Неисповедимы пути Господни. Armenian Home. Продолж

Магда Кешишева
   Я сказала, что смогла, но было это нелегко. Тяжело было поднимать тяжелых бабуль, мыть их, менять памперсы. Даже кормить с ложечки было трудно. Я ухаживала за четырьмя бабулями, трех из которых надо было с ложки кормить, в солярии. Рассаживала я их вокруг стола и кормила, как детишек, ложечкой: дам одной, следом - другой. И еще надо было следить, чтобы они не нашкодили: не успеешь, могут йогурт вылить в суп, например.

   Расскажу немного о наших бабульках и дедульках. У каждого из них была своя жизнь, вполне благополучная и даже успешная. Затем многие стали жертвой резни 19015 года потеряли родных и близких, скитались по миру, пока не оказались в Америке. Сегодня они - отцы и матери обеспеченных детей, бабушки и дедушки взрослых внуков.

   Давайте познакомимся с некоторыми из жильцов Армянского Дома.
   Вирджиния - бывшая учительница - когда - то жила в Париже с мужем и двумя детьми. Сейчас она ничего не помнит, ходит весь день и что - то быстро - быстро говорит, жестикулируя руками. У нее мания надевать на себя  по 3 - 4 платья. Время года при этом не имеет значения: летом она может натянуть на себя шерстяное платье, сверху - сарафан и теплый жакет. Приходилось ее уговаривать, чтобы переодеть, т.к. она упорствовала:
 - Нет, нет, нет! Солнце падает на меня, платье просвечивает, видно мое тело. Стыдно, я не могу!
   Вирджиния  должна была ходить в памперсах, но - если не уследишь - она их срывала и мочилась на ходу. Ее надо было мыть чаще других, но как она этого не любила! А уговорить ее купаться это - что - то невероятное!
 - Нет, нет, я не имею привычки купаться, - говорила она, морщась.
 - Хорошо, давайте только зайдем в ванную, вы посмотрите, какой я вам шампунь купила, какой замечательный гель для тела. А еще лосьон, с запахом манго. Выкупаетесь, смажем тело. Вы будете чистенькая, свежая, - уговаривала я ее.

   С трудом уговаривала Вирджинию пройти в ванную, где ждала другая работница с маленьким ковшиком воды. Когда мы входили, Вирджиния говорила:
 - Уф. как жарко!
 - Хочешь, побрызгаю водой, станет прохладно?
 - Да, да, да.
   В следующее мгновенье женщина лила ей на платье немного воды, а я "возмущалась":
 - Ой, Вирджиния, платье совсем мокрое, давай его поменяем.
   Ей приходилось снять одежду, сесть на подставленный стул и с моей помощью выкупаться.
   
   Вирджиния ела в столовой. Однажды обед ей не понравился и, вернувшись из столовой, она с возмущением сказала:
 - Только тебе говорю, по секрету. Сегодня прием был очень плохо организован. Народу позвали много, а еды было мало. Я осталась голодная. Надо позвонить моему сыну, чтобы он что - нибудь принес.
   Кстати сын ее часто приходил и всегда приносил фрукты и сладости.

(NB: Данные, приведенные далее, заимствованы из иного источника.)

theorem holdover_keeps {qs : List Instr} (s : State) (hs : Keep qs s) : Keep qs (holdover s) := by
  delta holdover
  repeat' first
    | (with_reducible assumption)
    | (with_reducible rfl)
    | (with_reducible apply enterHoldover_keeps)
    | (with_reducible refine fun _ => ?_)
    | lift_lets
    | (intro x; refine keep_cut (qs := qs) x ?_ ?_; rotate_left; intro _; clear_value x; rotate_left; unfold x)
    | (intro x; refine keep_cut_ss (qs := qs) x ?_ ?_; rotate_left; intro hfun; clear_value x; rotate_left; unfold x)
    | (intro x; refine keep_cut_ass (qs := qs) x ?_ ?_; rotate_left; intro hfun; clear_value x; rotate_left; unfold x)
    | (intro x; refine keep_cut_abss (qs := qs) x ?_ ?_; rotate_left; intro hfun; clear_value x; rotate_left; unfold x)
    | (intro x; refine keep_cut_a (qs := qs) x ?_ ?_; rotate_left; intro hfun; clear_value x; rotate_left; unfold x)
    | (intro x; refine keep_cut_ab (qs := qs) x ?_ ?_; rotate_left; intro hfun; clear_value x; rotate_left; unfold x)
    | (intro x; refine keep_cut_abc (qs := qs) x ?_ ?_; rotate_left; intro hfun; clear_value x; rotate_left; unfold x)
    | (intro x; refine keep_cut_o1 (qs := qs) x ?_ ?_; rotate_left; intro hopt; clear_value x; rotate_left; unfold x)
    | (intro x; refine keep_cut_o (qs := qs) x ?_ ?_; rotate_left; intro hopt; clear_value x; rotate_left; unfold x)
    | (with_reducible refine hopt _ (by assumption))
    | (with_reducible exact hopt _ rfl)
    | (intro x; refine keep_cut_snd (qs := qs) x ?_ ?_; rotate_left; intro _; clear_value x; rotate_left; unfold x)
    | (intro x; clear_value x)
    | (with_reducible apply hfun)
    | (intro _)
    | split
    | (with_reducible apply AnswerKeeps.next)
    | (simp only [keep_mk, List.length_modify, List.length_map, List.length_replicate, List.length_zip, List.length_range, List.length_mapIdx, Nat.min_self])
    | (with_reducible apply Keep.toV)
    | (with_reducible apply keepV_roods)
    | (with_reducible apply keep_getD)
    | (with_reducible refine keepV_mem_nil hs ?_ ?_ ?_ ?_ ?_ ?_ ?_ ?_)
    | (rename_i he; split at he)
    | (rename_i he; injection he with he; subst he)

theorem uncertain_keeps {qs : List Instr} (s : State) (hs : Keep qs s) : Keep qs (uncertain s) := by
  unfold uncertain
  repeat' first
    | (with_reducible assumption)
    | (with_reducible rfl)
    | (with_reducible apply modTime_keeps)
    | (with_reducible apply logTime_keeps)
    | lift_lets
    | (intro x; clear_value x)
    | split

theorem ptp_keeps {qs : List Instr} (p : PtpMsg) (s : State) (hs : Keep qs s) : Keep qs (ptp p s) := by
  delta ptp
  repeat' first
    | (with_reducible assumption)
    | (with_reducible rfl)
    | (with_reducible apply modTime_keeps)
    | (with_reducible apply logTime_keeps)
    | (with_reducible apply lockAgain_keeps)
    | (with_reducible apply enterHoldover_keeps)
    | (with_reducible refine fun _ => ?_)
    | lift_lets
    | (intro x; refine keep_cut (qs := qs) x ?_ ?_; rotate_left; intro _; clear_value x; rotate_left; unfold x)
    | (intro x; refine keep_cut_ss (qs := qs) x ?_ ?_; rotate_left; intro hfun; clear_value x; rotate_left; unfold x)
    | (intro x; refine keep_cut_ass (qs := qs) x ?_ ?_; rotate_left; intro hfun; clear_value x; rotate_left; unfold x)
    | (intro x; refine keep_cut_abss (qs := qs) x ?_ ?_; rotate_left; intro hfun; clear_value x; rotate_left; unfold x)
    | (intro x; refine keep_cut_a (qs := qs) x ?_ ?_; rotate_left; intro hfun; clear_value x; rotate_left; unfold x)
    | (intro x; refine keep_cut_ab (qs := qs) x ?_ ?_; rotate_left; intro hfun; clear_value x; rotate_left; unfold x)
    | (intro x; refine keep_cut_abc (qs := qs) x ?_ ?_; rotate_left; intro hfun; clear_value x; rotate_left; unfold x)
    | (intro x; refine keep_cut_o1 (qs := qs) x ?_ ?_; rotate_left; intro hopt; clear_value x; rotate_left; unfold x)
    | (intro x; refine keep_cut_o (qs := qs) x ?_ ?_; rotate_left; intro hopt; clear_value x; rotate_left; unfold x)
    | (with_reducible refine hopt _ (by assumption))
    | (with_reducible exact hopt _ rfl)
    | (intro x; refine keep_cut_snd (qs := qs) x ?_ ?_; rotate_left; intro _; clear_value x; rotate_left; unfold x)
    | (intro x; clear_value x)
    | (with_reducible apply hfun)
    | (intro _)
    | split
    | (with_reducible apply AnswerKeeps.next)
    | (simp only [keep_mk, List.length_modify, List.length_map, List.length_replicate, List.length_zip, List.length_range, List.length_mapIdx, Nat.min_self])
    | (with_reducible apply Keep.toV)
    | (with_reducible apply keepV_roods)
    | (with_reducible apply keep_getD)
    | (with_reducible refine keepV_mem_nil hs ?_ ?_ ?_ ?_ ?_ ?_ ?_ ?_)
    | (rename_i he; split at he)
    | (rename_i he; injection he with he; subst he)

theorem takeOver_keeps {qs : List Instr} (s : State) (hs : Keep qs s) : Keep qs (takeOver s) := by
  delta takeOver
  repeat' first
    | (with_reducible assumption)
    | (with_reducible rfl)
    | (with_reducible apply modTime_keeps)
    | (with_reducible apply logTime_keeps)
    | (with_reducible refine fun _ => ?_)
    | lift_lets
    | (intro x; refine keep_cut (qs := qs) x ?_ ?_; rotate_left; intro _; clear_value x; rotate_left; unfold x)
    | (intro x; refine keep_cut_ss (qs := qs) x ?_ ?_; rotate_left; intro hfun; clear_value x; rotate_left; unfold x)
    | (intro x; refine keep_cut_ass (qs := qs) x ?_ ?_; rotate_left; intro hfun; clear_value x; rotate_left; unfold x)
    | (intro x; refine keep_cut_abss (qs := qs) x ?_ ?_; rotate_left; intro hfun; clear_value x; rotate_left; unfold x)
    | (intro x; refine keep_cut_a (qs := qs) x ?_ ?_; rotate_left; intro hfun; clear_value x; rotate_left; unfold x)
    | (intro x; refine keep_cut_ab (qs := qs) x ?_ ?_; rotate_left; intro hfun; clear_value x; rotate_left; unfold x)
    | (intro x; refine keep_cut_abc (qs := qs) x ?_ ?_; rotate_left; intro hfun; clear_value x; rotate_left; unfold x)
    | (intro x; refine keep_cut_o1 (qs := qs) x ?_ ?_; rotate_left; intro hopt; clear_value x; rotate_left; unfold x)
    | (intro x; refine keep_cut_o (qs := qs) x ?_ ?_; rotate_left; intro hopt; clear_value x; rotate_left; unfold x)
    | (with_reducible refine hopt _ (by assumption))
    | (with_reducible exact hopt _ rfl)
    | (intro x; refine keep_cut_snd (qs := qs) x ?_ ?_; rotate_left; intro _; clear_value x; rotate_left; unfold x)
    | (intro x; clear_value x)
    | (with_reducible apply hfun)
    | (intro _)
    | split
    | (with_reducible apply AnswerKeeps.next)
    | (simp only [keep_mk, List.length_modify, List.length_map, List.length_replicate, List.length_zip, List.length_range, List.length_mapIdx, Nat.min_self])
    | (with_reducible apply Keep.toV)
    | (with_reducible apply keepV_roods)
    | (with_reducible apply keep_getD)
    | (with_reducible refine keepV_mem_nil hs ?_ ?_ ?_ ?_ ?_ ?_ ?_ ?_)
    | (rename_i he; split at he)
    | (rename_i he; injection he with he; subst he)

   Полной противоположностью Вирджинии была Алиса. Чистенькая, аккуратная, добрая, улыбчивая и очень послушная: время кушать - молча идет, надо купаться - тут же соглашается. К ней приходит сын с женой и ребенком. Как Алиса нежно гладит внука, обнимает невестку и сына! Алиса очень любит дорогие шоколадные конфеты в красочных коробках. Но сама она не ест, ей просто нравится, когда на ее столике лежат такие коробки. Обычно она меня просила:
 - Возьми, умоляю, возьми домой, чай попьешь.
   Конечно, никто из нас ничего не брал у старичков.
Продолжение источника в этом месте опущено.